/-- FREEZE_REPORT (R307): taken only from a receiver that is FROZEN. -/
def execFreezeReport (receiver : Nat) (s : State) : Host.Outcome State Fault Refusal :=
  s.ends (match Tbl.find s.ing.recvs receiver with
    | some r => if r.st = 3 then s.freezeTags receiver r.run else s
    | none => s)

/-- A tag enters STALE: NOTIFY writes TAG_EXPIRED, at most 1,000 a second and instance (R309). -/
def State.expireTag (s : State) (n : Nat) : State :=
  match Tbl.find s.led.tags n with
  | none => s
  | some t =>
    let s1 := s.updTag n (fun t => { t with st := .stale })
    if !t.notify then s1
    else
      let (t0, c) := Tbl.at s1.led.notifyTimes (s.core.now, 0) t.owner
      let (t0, c) := if t0 + 10 ^ 9 ≤ s.core.now then (s.core.now, 0) else (t0, c)
      if 1000 ≤ c then { s1 with led := { s1.led with notifyLost := Tbl.inc s1.led.notifyLost t.owner } }
      else
        let s2 := { s1 with led := { s1.led with notifyTimes := Tbl.put s1.led.notifyTimes t.owner (t0, c + 1) } }
        s2.mapCore (fun k => k.faultRec t.owner 0 0x0010 t.expiry (uidN 0x50 n) (s.regionsOf n).length)

/-- LEDGER_WHEEL_TICK (R308): LIVE tags whose expiry has passed enter STALE. -/
def execLedgerWheelTick (s : State) : Host.Outcome State Fault Refusal :=
  s.ends ((Tbl.keys (Tbl.keep s.led.tags (fun _ t => t.st == .live && atOrAfter s.ledgerNow t.expiry))).foldl State.expireTag s)

/-! ## Tag commands -/

/-- Tags an instance has created and not yet returned, and mirrors it binds (R572). -/
def State.tagsOwned (s : State) (inst : Nat) : Nat := (Tbl.keep s.led.tags (fun _ t => t.owner == inst)).length

/-- The lowest run of free indices of a length (R316). -/
def freeTagRun (t : Tbl Tag) (count : Nat) : Option Nat :=
  let a := (Tbl.keys t).foldl (fun a k => if k < a + count then max a (k + 1) else a) 0
  if a + count ≤ 2 ^ 20 then some a else none

/-- Delays a command that needs the authenticated session while the SEC restarts (R343). -/
def State.secDelay (s : State) (needs : Bool) (go : Verdict) : Verdict :=
  if needs && s.sec.run == .restarting then .delayed s (Rsp.plain .delayedSecureRestart) .secRestart false else go

/-- The assigned instance of a receiver (R414). -/
def State.recvOwner (s : State) (r : Nat) : Option Nat := (Tbl.find s.ing.recvs r).bind Recv.owner

/-- TAG_CREATE (R316). -/
def cmdTagCreate : Cmd :=
  { opcode := 0x0700, forms := .setOnly, secure := false, always := false,
    form := fun s _ p =>
      let c := pkF p 0 16 0
      let path := pkF p 0 33 32
      pkLen p 3 && pkF p 0 31 17 == 0 && pkF p 0 63 35 == 0 && decide (1 ≤ c) && decide (c ≤ 65536) && path != 3 && fld (pkW p 1) 63 24 == 0 && decide (1 ≤ pkW p 1) &&
      (match path with
        | 0 => pkW p 2 == 0
        | 1 => decide (pkW p 2 < 64)
        | _ => fld (pkW p 2) 63 32 == 0 && uCls (pkW p 2) == 0x52 && Tbl.has s.led.sregs (subKey (pkW p 2))),
    qform := bufForm, unitOk := atDevice,
    may := fun s w p => !w.secure && (if pkF p 0 33 32 = 1 then s.recvOwner (pkW p 2) == some w.inst else true), active := ownActive,
    check := fun s w p =>
      if pkF p 0 33 32 = 2 && !s.authed w then some (Rsp.plain .refusedBand)
      else if (s.core.share w.inst).elim 0 Share.tagQuota < s.tagsOwned w.inst + pkF p 0 16 0 then some (Rsp.code .refusedShare 0x30)
      else if (freeTagRun s.led.tags (pkF p 0 16 0)).isNone then some (Rsp.code .refusedShare 0x31)
      else none,
    run := fun s w p => s.secDelay (pkF p 0 33 32 == 2) (
      match freeTagRun s.led.tags (pkF p 0 16 0) with
      | none => .done s (Rsp.code .refusedShare 0x31)
      | some a =>
        let t : Tag := { last := 0, maxAge := pkW p 1, st := .unbound, path := pkF p 0 33 32, source := pkW p 2, remote := false, notify := bitOf (pkW p 0) 34, owner := w.inst }
        .done { s with led := { s.led with tags := (List.range (pkF p 0 16 0)).foldl (fun m i => Tbl.put m (a + i) t) s.led.tags } } (Rsp.ok (s.core.here (uidN 0x50 a)) 0 0)),
    ask := noAsk }
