/-- The picture of a layer in a frame: status and cause of Table 6.4. -/
def State.sceneLayer (s : State) (f : Nat) (out : Outp) (fr : Frond) (drops : List (Nat × Nat)) (news conf : List Nat) (k : Nat) (l : Layer) : SceneLayer :=
  let key := f * 256 + k
  let fresh := news.contains key
  let gone := s.cut l.buffer
  let safe := gone && l.desc.band != 0 && (s.bandPart fr).isSome
  let drop := (drops.find? (fun d => d.1 == key)).map Prod.snd
  let st : Nat × Nat :=
    match drop with
    | some c => (4, c)
    | none =>
      if l.buffer = 0 ∨ rectEmpty (clip l.desc.dest out.area) then (2, 1)
      else if !(s.bandIn l.owner l.desc.band && bitOf fr.bands l.desc.band) then (2, 2)
      else if gone then (if safe then (1, 4) else (2, 3))
      else if fresh then (0, 0) else (1, s.heldCause f k l)
  { slot := k, owner := l.owner, slice := l.slice, gen := l.gen, desc := l.desc, buffer := l.buffer, status := st.1, cause := st.2, config := conf.contains key, last := false,
    repeated := l.desc.band == 0 && l.desc.mustUpdate && !fresh && l.buffer != 0, held := (if fresh then 0 else min (l.held + 1) 65535), tone := l.tone.now, coef := l.coef.now,
    palette := (s.surf l.buffer).elim [] Surf.palette, stripe := l.borrowed.isSome, safety := safe }

/-- A region's rectangle in a scene (R323), none where it is not drawn. -/
def regionRect (out : Outp) (layers : List SceneLayer) (place rect : Nat) (orphan service : Bool) (old : Option Rect) : Option Rect :=
  let keep (r : Rect) : Option Rect := if rectEmpty r then none else some r
  if orphan then (if service then old else none)
  else if uCls place = 0x22 then keep (clip (wordRect rect) out.area)
  else
    match layers.find? (fun l => l.slot == uSub place && decide (l.status ≤ 1)) with
    | some l => keep (clip (clip (l.desc.mapRect (wordRect rect)) l.desc.dest) out.area)
    | none => if service then old else none

/-- Regions drawn in a scene, live ones in index order and then signed ones. -/
def State.drawnOf (s : State) (f : Nat) (out : Outp) (layers : List SceneLayer) : List (Nat × Rect) :=
  let live := s.led.regions.filterMap (fun e =>
    if s.frondOfPlace e.2.place = f then
      (regionRect out layers e.2.place e.2.rect e.2.orphan (e.2.veil.causes.any (fun c => !c.kind.isFault && c.ended.isNone)) e.2.drawn).map (fun r => (uidN 0x51 e.1, r))
    else none)
  let signed := (Tbl.keep s.led.sregs (fun k r => k / 256 == f && r.st != .none)).filterMap (fun e =>
    (regionRect out layers e.2.place e.2.rect e.2.orphan (e.2.veil.causes.any (fun c => !c.kind.isFault && c.ended.isNone)) e.2.drawn).map (fun r => (uid 0x52 f (e.1 % 256), r)))
  live ++ signed

/-- A band that the share or the frond mask takes from a shown layer: SERVICE on its band A regions (R133, R213); given back, the cause ends. -/
def State.bandCauses (s : State) (f : Nat) (fr : Frond) : State :=
  (s.layersOf f).foldl (fun t e =>
    let gone := !(s.bandIn e.2.owner e.2.desc.band && bitOf fr.bands e.2.desc.band) && e.2.desc.band == 0
    let u := layerUnit f e.1
    t.setCause .bandRemoved gone (fun _ r => r.place == u && !r.orphan) (fun _ r => r.place == u && !r.orphan)) s

/-- Ledger effects of a latch point: TIED regions of layers with a new buffer (R322); regions on layers shown from a safety copy take its time (R172), also where FROND[8] shows the band part (R299). -/
def State.latchLedger (s : State) (f frame : Nat) (layers : List SceneLayer) (news : List Nat) (copyDt : Option Nat) : State :=
  (Tbl.keys s.led.regions).foldl (fun t n =>
    match Tbl.find t.led.regions n with
    | none => t
    | some r =>
      if uCls r.place ≠ 0x21 ∨ uIdx r.place ≠ f ∨ r.orphan then t
      else
        let standing := s.frd.patrol.partly && s.frd.patrol.target == f && copyDt.isSome
        let safe := layers.any (fun l => l.slot == uSub r.place && (l.safety || (standing && l.desc.band != 0)))
        let t1 := if safe then (match copyDt with
            | some d => if r.safetyAt = some (d / 1000 % 2 ^ 48) then t else (t.updRegion n (fun x => { x with safetyAt := some (d / 1000 % 2 ^ 48) })).sendEr n
            | none => t)
          else if r.safetyAt.isSome then (t.updRegion n (fun x => { x with safetyAt := none })).tieEr n frame else t
        if r.tied && news.contains (subKey r.place) then t1.tieEr n frame else t1) s

/-- MUST_UPDATE holds (R222 step 6, R357). -/
def State.mustUpdate (s : State) (f frame : Nat) (layers : List SceneLayer) : State :=
  (layers.filter SceneLayer.repeated).foldl (fun t l =>
    let u := layerUnit f l.slot
    let t1 := t.updFrond f (fun fr => { fr with repeats := satInc fr.repeats })
    if t1.led.sregs.any (fun e => e.2.place == u && !e.2.orphan) then
      { t1 with led := { t1.led with sregs := Tbl.mapVals t1.led.sregs (fun _ r => if r.place = u ∧ !r.orphan then { r with layerRepeat := true } else r) } }
    else t1.mustUpdateFault u frame) s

================

* _The problem_: Which lines of the data include the word "SceneLayer"? Copy each one.

* _Solution to this task_:
def State.sceneLayer (s : State) (f : Nat) (out : Outp) (fr : Frond) (drops : List (Nat × Nat)) (news conf : List Nat) (k : Nat) (l : Layer) : SceneLayer :=
def regionRect (out : Outp) (layers : List SceneLayer) (place rect : Nat) (orphan service : Bool) (old : Option Rect) : Option Rect :=
def State.drawnOf (s : State) (f : Nat) (out : Outp) (layers : List SceneLayer) : List (Nat × Rect) :=
def State.latchLedger (s : State) (f frame : Nat) (layers : List SceneLayer) (news : List Nat) (copyDt : Option Nat) : State :=
def State.mustUpdate (s : State) (f frame : Nat) (layers : List SceneLayer) : State :=
  (layers.filter SceneLayer.repeated).foldl (fun t l =>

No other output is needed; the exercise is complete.